Teman-teman menceritakan bahwa pada masa konflik, listrik juga sering padam. Kadang kalau ada sabotase maka listrik bisa padam selama sekitar 3 minggu bahkan bisa sampai 1 bulan. Mendengar cerita tersebut, terang saja saya agak khawatir. Pada masa dimana kita sangat bergantung kepada listrik; bahkan untuk pekerjaan domestik yang sederhana sekalipun; matinya listrik cukup dirasa berat. Saya pun segera membeli genset agar pekerjaan di rumah tidak terganggu dengan mastinya listrik. Baru 1 hari genset dipakai, malam harinya listrik PLN menyala lagi. Padahal sebelumnya juga ada kabar bahwa paling tidak listrik akan mati selama 4 (empat) hari. Besoknya, di surat kabar lokal ada pernyataan Direktur PLN yang menyatakan bahwa "Tidak akan ada lagi pemadaman listrik di Aceh". Selain senang mendengar berita itu, ada juga senyum di bibir karena saya sudah terlanjur membeli genset.

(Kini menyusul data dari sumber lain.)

theorem arbLostEnd_frame (k : Fin 32) (s : State) : RequestFrame s (arbLostEnd k s) := by
  unfold arbLostEnd
  dsimp only
  split
  · exact (setSlot_frame _ _ s).trans (complete_frame _ _ _ _)
  · exact (setSlot_frame _ _ s).trans (returnOrExpire_frame _ _)

theorem tableEnd_frame (k : Fin 32) (r : FrameResult) (won : Bool) (s : State) : RequestFrame s (tableEnd k r won s) := by
  unfold tableEnd
  dsimp only
  split
  · exact complete_frame _ _ _ s
  split
  · exact complete_frame _ _ _ s
  split
  · split
    · exact (setSlot_frame _ _ s).trans (returnOrExpire_frame _ _)
    · exact returnOrExpire_frame _ s
  split
  · exact complete_frame _ _ _ s
  split
  · exact complete_frame _ _ _ s
  split
  · exact returnOrExpire_frame _ s
  · exact complete_frame _ _ _ s

theorem attemptEnd_frame (k : Fin 32) (r : FrameResult) (won : Bool) (s : State) :
    RequestFrame s (attemptEnd k r won s) := by
  unfold attemptEnd
  split
  · exact arbLostEnd_frame _ s
  · exact tableEnd_frame _ _ _ s

theorem completeAll_frame (l : List (Fin 32)) : ∀ s : State, RequestFrame s (completeAll l s) := by
  induction l with
  | nil => exact RequestFrame.refl
  | cons k rest ih => intro s; exact (complete_frame _ _ _ s).trans (ih _)

theorem flush_frame (a : Byte) (s : State) : RequestFrame s (flush a s) := completeAll_frame _ s

theorem placeRequest_frame (k : Fin 32) (q : QueueName) (c : List Frame) (s : State) :
    RequestFrame s (placeRequest k q c s) := by
  constructor <;> simp [placeRequest, setTimer, raiseRefs, mapNodes, setSlot]

theorem activate_frame (q : QueueName) (k : Fin 32) (s : State) : RequestFrame s (activate q k s) := by
  constructor <;> simp [activate, engineTake, setSlot]

theorem chooseRounds_frame (n : Nat) : ∀ s : State, RequestFrame s (chooseRounds n s) := by
  induction n with
  | zero => exact RequestFrame.refl
  | succ n ih =>
    intro s
    unfold chooseRounds
    split
    · split
      · exact RequestFrame.refl s
      · split
        · exact RequestFrame.refl s
        · split
          · exact (complete_frame _ _ _ s).trans (ih _)
          · exact activate_frame _ _ s
    · exact RequestFrame.refl s

theorem choose_frame (s : State) : RequestFrame s (choose s) := chooseRounds_frame _ s

/-- Without the conditions of a choice nothing is chosen. -/
theorem choose_closed {s : State} (h : choiceOpen s = false) : choose s = s := by
  unfold choose chooseRounds
  simp [h]

/-! ### The engine -/

theorem setEngine_frame (s : State) (e : Engine) : RequestFrame s (s.setEngine e) := by constructor <;> simp

theorem engineToIdle_frame (s : State) : EngineFrame s (engineToIdle s) := by
  unfold engineToIdle
  dsimp only
  split
  · constructor <;> simp [stopEnds, setEvent, lineRestart]
  · exact (setEngine_frame s _).engine

/-- The engine is IDLE, with every other item at its IDLE value, after it enters IDLE. -/
theorem engineToIdle_engine (s : State) : (engineToIdle s).engine = s.engine.idled := by
  unfold engineToIdle
  dsimp only
  split <;> simp [stopEnds, setEvent, lineRestart]

theorem acceptFrame_frame (k : Fin 32) (i : Nat) (f : Frame) (s : State) : RequestFrame s (acceptFrame k i f s) :=
  setSlot_frame _ _ s

theorem linkNext_frame (k : Fin 32) (s : State) : RequestFrame s (linkNext k s) := setEngine_frame s _

theorem engineAfter_frame (r : FrameResult) (s : State) : EngineFrame s (engineAfter r s) := by
  cases r <;> first | exact engineToIdle_frame s | exact (setEngine_frame s _).engine

theorem endAttempt_frame (k : Fin 32) (r : FrameResult) (a : Byte) (b : Bool) (s : State) :
    RequestFrame s (endAttempt k r a b s) := by
  unfold endAttempt
  dsimp only
  split
  · exact (attemptEnd_frame _ _ _ s).trans (flush_frame _ _)
  · exact attemptEnd_frame _ _ _ s

theorem reportResult_frame (r : FrameResult) (s : State) : EngineFrame s (reportResult r s) := by
  unfold reportResult
  split
  · exact engineAfter_frame r s
  · split
    · exact engineAfter_frame r s
    · rename_i k _ _ f _
      have h1 : RequestFrame s (if r = .accepted then acceptFrame k s.engine.frameIndex f s else s) := by
        split
        · exact acceptFrame_frame _ _ _ s
        · exact RequestFrame.refl s
      dsimp only
      generalize (if r = .accepted then acceptFrame k s.engine.frameIndex f s else s) = u at h1 ⊢
      have h2 := h1.trans (nodeResult_frame r f.dest u)
      split
      · exact (h2.trans (linkNext_frame _ _)).engine
      · exact (h2.trans (endAttempt_frame _ _ _ _ _)).engine.trans (engineAfter_frame _ _)

theorem arbitrationWon_frame (s : State) : RequestFrame s (arbitrationWon s) := by
  unfold arbitrationWon
  dsimp only
  split
  · exact setEngine_frame s _
  · exact (setEngine_frame s _).trans (setSlot_frame _ _ _)

theorem claimAtEngine_frame (c : ClaimCode) (s : State) : RequestFrame s (claimAtEngine c s) := by
  unfold claimAtEngine
  dsimp only
  split <;> exact setEngine_frame s _

theorem afterBit_frame (b : Bool) (s : State) : RequestFrame s (afterBit b s) := by
  unfold afterBit
  dsimp only
  split
  · split
    · exact arbitrationWon_frame s
    · exact RequestFrame.refl s
  · split
    · exact setEngine_frame s _
    · exact RequestFrame.refl s
  · split
    · exact setEngine_frame s _
    · split
      · exact claimAtEngine_frame _ s
      · exact RequestFrame.refl s
  · split
    · exact setEngine_frame s _
    · exact RequestFrame.refl s
  · split
    · exact setEngine_frame s _
    · exact RequestFrame.refl s
  · exact setEngine_frame s _
  · exact RequestFrame.refl s

theorem engineTakeBit_frame (b : Bool) (s : State) : EngineFrame s (engineTakeBit b s) := by
  unfold engineTakeBit
  split
  · exact reportResult_frame _ s
  · split
    · exact reportResult_frame _ s
    · exact ((setEngine_frame s _).trans (afterBit_frame _ _)).engine

theorem engineRise_frame (b : Bool) (s : State) : EngineFrame s (engineRise b s) := by
  unfold engineRise
  dsimp only
  split
  · split
    · exact ((setEngine_frame s _).trans (setEngine_frame _ _)).engine
    · split
      · exact ((setEngine_frame s _).trans (setEngine_frame _ _)).engine
      · exact (setEngine_frame s _).engine.trans (reportResult_frame _ _)
    · exact (setEngine_frame s _).engine.trans (engineTakeBit_frame _ _)
  · exact (setEngine_frame s _).engine
  · exact EngineFrame.refl s

theorem bitEnds_frame (s : State) : EngineFrame s (bitEnds s) := by
  unfold bitEnds
  split
  · exact EngineFrame.refl s
  · exact (setEngine_frame s _).engine.trans (reportResult_frame _ _)

theorem leaveBoundary_frame (s : State) : RequestFrame s (leaveBoundary s) := by
  unfold leaveBoundary
  split
  · exact setEngine_frame s _
  · exact RequestFrame.refl s

theorem engineFall_frame (s : State) : EngineFrame s (engineFall s) := by
  unfold engineFall
  split
  · exact (bitEnds_frame s).trans (setEngine_frame _ _).engine
  · exact ((setEngine_frame s _).trans (setEngine_frame _ _)).engine
  · exact ((leaveBoundary_frame s).trans (setEngine_frame _ _)).engine
  · exact ((leaveBoundary_frame s).trans (setEngine_frame _ _)).engine
  · exact ((leaveBoundary_frame s).trans (setEngine_frame _ _)).engine
  · exact (setEngine_frame s _).engine
  · exact EngineFrame.refl s

theorem engineCondition_frame (s : State) : EngineFrame s (engineCondition s) := by
  unfold engineCondition
  split
  · exact reportResult_frame _ s
  · exact EngineFrame.refl s

theorem engineStopSeen_frame (s : State) : EngineFrame s (engineStopSeen s) := by
  unfold engineStopSeen
  split
  · exact engineToIdle_frame s
  · exact engineCondition_frame s

theorem waitTimeoutEvent_frame (s : State) : EngineFrame s (waitTimeoutEvent s) := by
  unfold waitTimeoutEvent
  split
  · exact (reportResult_frame _ s).trans (choose_frame _).engine
  · exact EngineFrame.refl s

theorem engineStuck_frame (s : State) : EngineFrame s (engineStuck s) := by
  unfold engineStuck
  split
  · exact reportResult_frame _ s
  · split
    · exact EngineFrame.refl s
    · exact engineToIdle_frame s

/-! ### The Responder -/

theorem setResponder_frame (s : State) (r : Responder) : ResponderFrame s (s.setResponder r) := by constructor <;> simp
theorem setHold_frame (s : State) (h : HoldUnit) : ResponderFrame s (s.setHold h) := by constructor <;> simp
theorem setWindow_frame (i : Fin 8) (w : Window) (s : State) : ResponderFrame s (setWindow i w s) := by
  constructor <;> simp [setWindow]

theorem endWindowFrame_frame (i : Fin 8) (s : State) : ResponderFrame s (endWindowFrame i s) := by
  unfold endWindowFrame
  dsimp only
  split
  · exact (setWindow_frame _ _ s).trans (setEvent_responderFrame _ _)
  · exact setWindow_frame _ _ s

theorem endAllFrames_frame (s : State) : ResponderFrame s (endAllFrames s) := by
  unfold endAllFrames
  dsimp only
  split <;> constructor <;> simp [setEvent]

theorem giveUpFrame_frame (s : State) : ResponderFrame s (giveUpFrame s) :=
  ((endAllFrames_frame s).trans (setResponder_frame _ _)).trans (setHold_frame _ _)

theorem responderOff_frame (s : State) : ResponderFrame s (responderOff s) :=
  (giveUpFrame_frame s).trans (setResponder_frame _ _)

/-- The Responder is OFF after it enters OFF, and drives neither line. -/
theorem responderOff_released (s : State) :
    (responderOff s).responder.st = .off ∧ (responderOff s).responder.driveSbck = false ∧
      (responderOff s).responder.driveSbdt = false ∧ (responderOff s).responder.delay = none ∧
      (responderOff s).responder.release = none := by
  simp [responderOff, giveUpFrame, Responder.cleared]

theorem responderListen_frame (s : State) : ResponderFrame s (responderListen s) := setResponder_frame s _

theorem breakFrame_frame (s : State) : ResponderFrame s (breakFrame s) := by
  unfold breakFrame
  split
  · exact giveUpFrame_frame s
  · exact ResponderFrame.refl s

theorem responderStart_frame (s : State) : ResponderFrame s (responderStart s) := by
  unfold responderStart
  split
  · exact ResponderFrame.refl s
  · exact (breakFrame_frame s).trans (setResponder_frame _ _)

theorem responderClose_frame (s : State) : ResponderFrame s (responderClose s) := by
  unfold responderClose
  split
  · exact ResponderFrame.refl s
  · exact (breakFrame_frame s).trans (responderListen_frame _)

theorem beginFrame_frame (i : Fin 8) (s : State) : ResponderFrame s (beginFrame i s) := by
  unfold beginFrame
  split
  · exact (setResponder_frame s _).trans (setWindow_frame _ _ _)
  · exact ((setHold_frame s _).trans (setResponder_frame _ _)).trans (setWindow_frame _ _ _)
  · exact ResponderFrame.refl s

theorem showReasons_frame (i : Fin 8) (s : State) : ResponderFrame s (showReasons i s) := setHold_frame s _

theorem enterClaiming_frame (c : ClaimCode) (s : State) : ResponderFrame s (enterClaiming c s) := setResponder_frame s _

theorem beginStall_frame (i : Fin 8) (s : State) : ResponderFrame s (beginStall i s) :=
  (((showReasons_frame i s).trans (setHold_frame _ _)).trans (setResponder_frame _ _)).trans (setEvent_responderFrame _ _)

theorem applyDecision_frame (i : Fin 8) (s : State) : ResponderFrame s (applyDecision i s) := by
  unfold applyDecision
  dsimp only
  split
  · exact (setResponder_frame s _).trans (enterClaiming_frame _ _)
  · exact ((setResponder_frame s _).trans (beginFrame_frame _ _)).trans (enterClaiming_frame _ _)
  · exact ((setResponder_frame s _).trans (showReasons_frame _ _)).trans (enterClaiming_frame _ _)
  · exact (setResponder_frame s _).trans (beginStall_frame _ _)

Rupanya pernyataan Direktur PLN yang ditulis di surat kabar, tidak terbukti. Sehari setelah pernyataannya dipublikasikan, listrik padam lagi. Bukan hanya di Bireuen tetapi juga di beberapa kota, termasuk Banda Aceh dan Aceh besar. Hari ini surat kabar Serambi mengangkat berita tentang pernyataan pelanggan listrik. Menurut pelanggan, "Bebas pemadaman omong kosong !".

Masalah listrik juga menerpa ribuan rumah yang telah dibangun BRR. General Manager (GM) PLN Wilayah Aceh menyebutkan ada 80.000 unit yang dibangun BRR belum memiliki listrik. Informasi ini dipertanyakan oleh BRR Aceh - Nias. Menurut juru bicara BR Aceh - Nias, biaya pemasangan listrik untuk seluruh rumah yang dibangun BRR akan ditanggung BRR sedang pelaksanaan di lapangan diserahkan kepada PLN. Anggaran untuk pengadaan listrik yang disediakan BRR ialah sebesar Rp 460 milliar. Masalahnya PLN tidak pernah melaporkan kebutuhan untuk pelaksanaan pemasangan listrik di lapangan.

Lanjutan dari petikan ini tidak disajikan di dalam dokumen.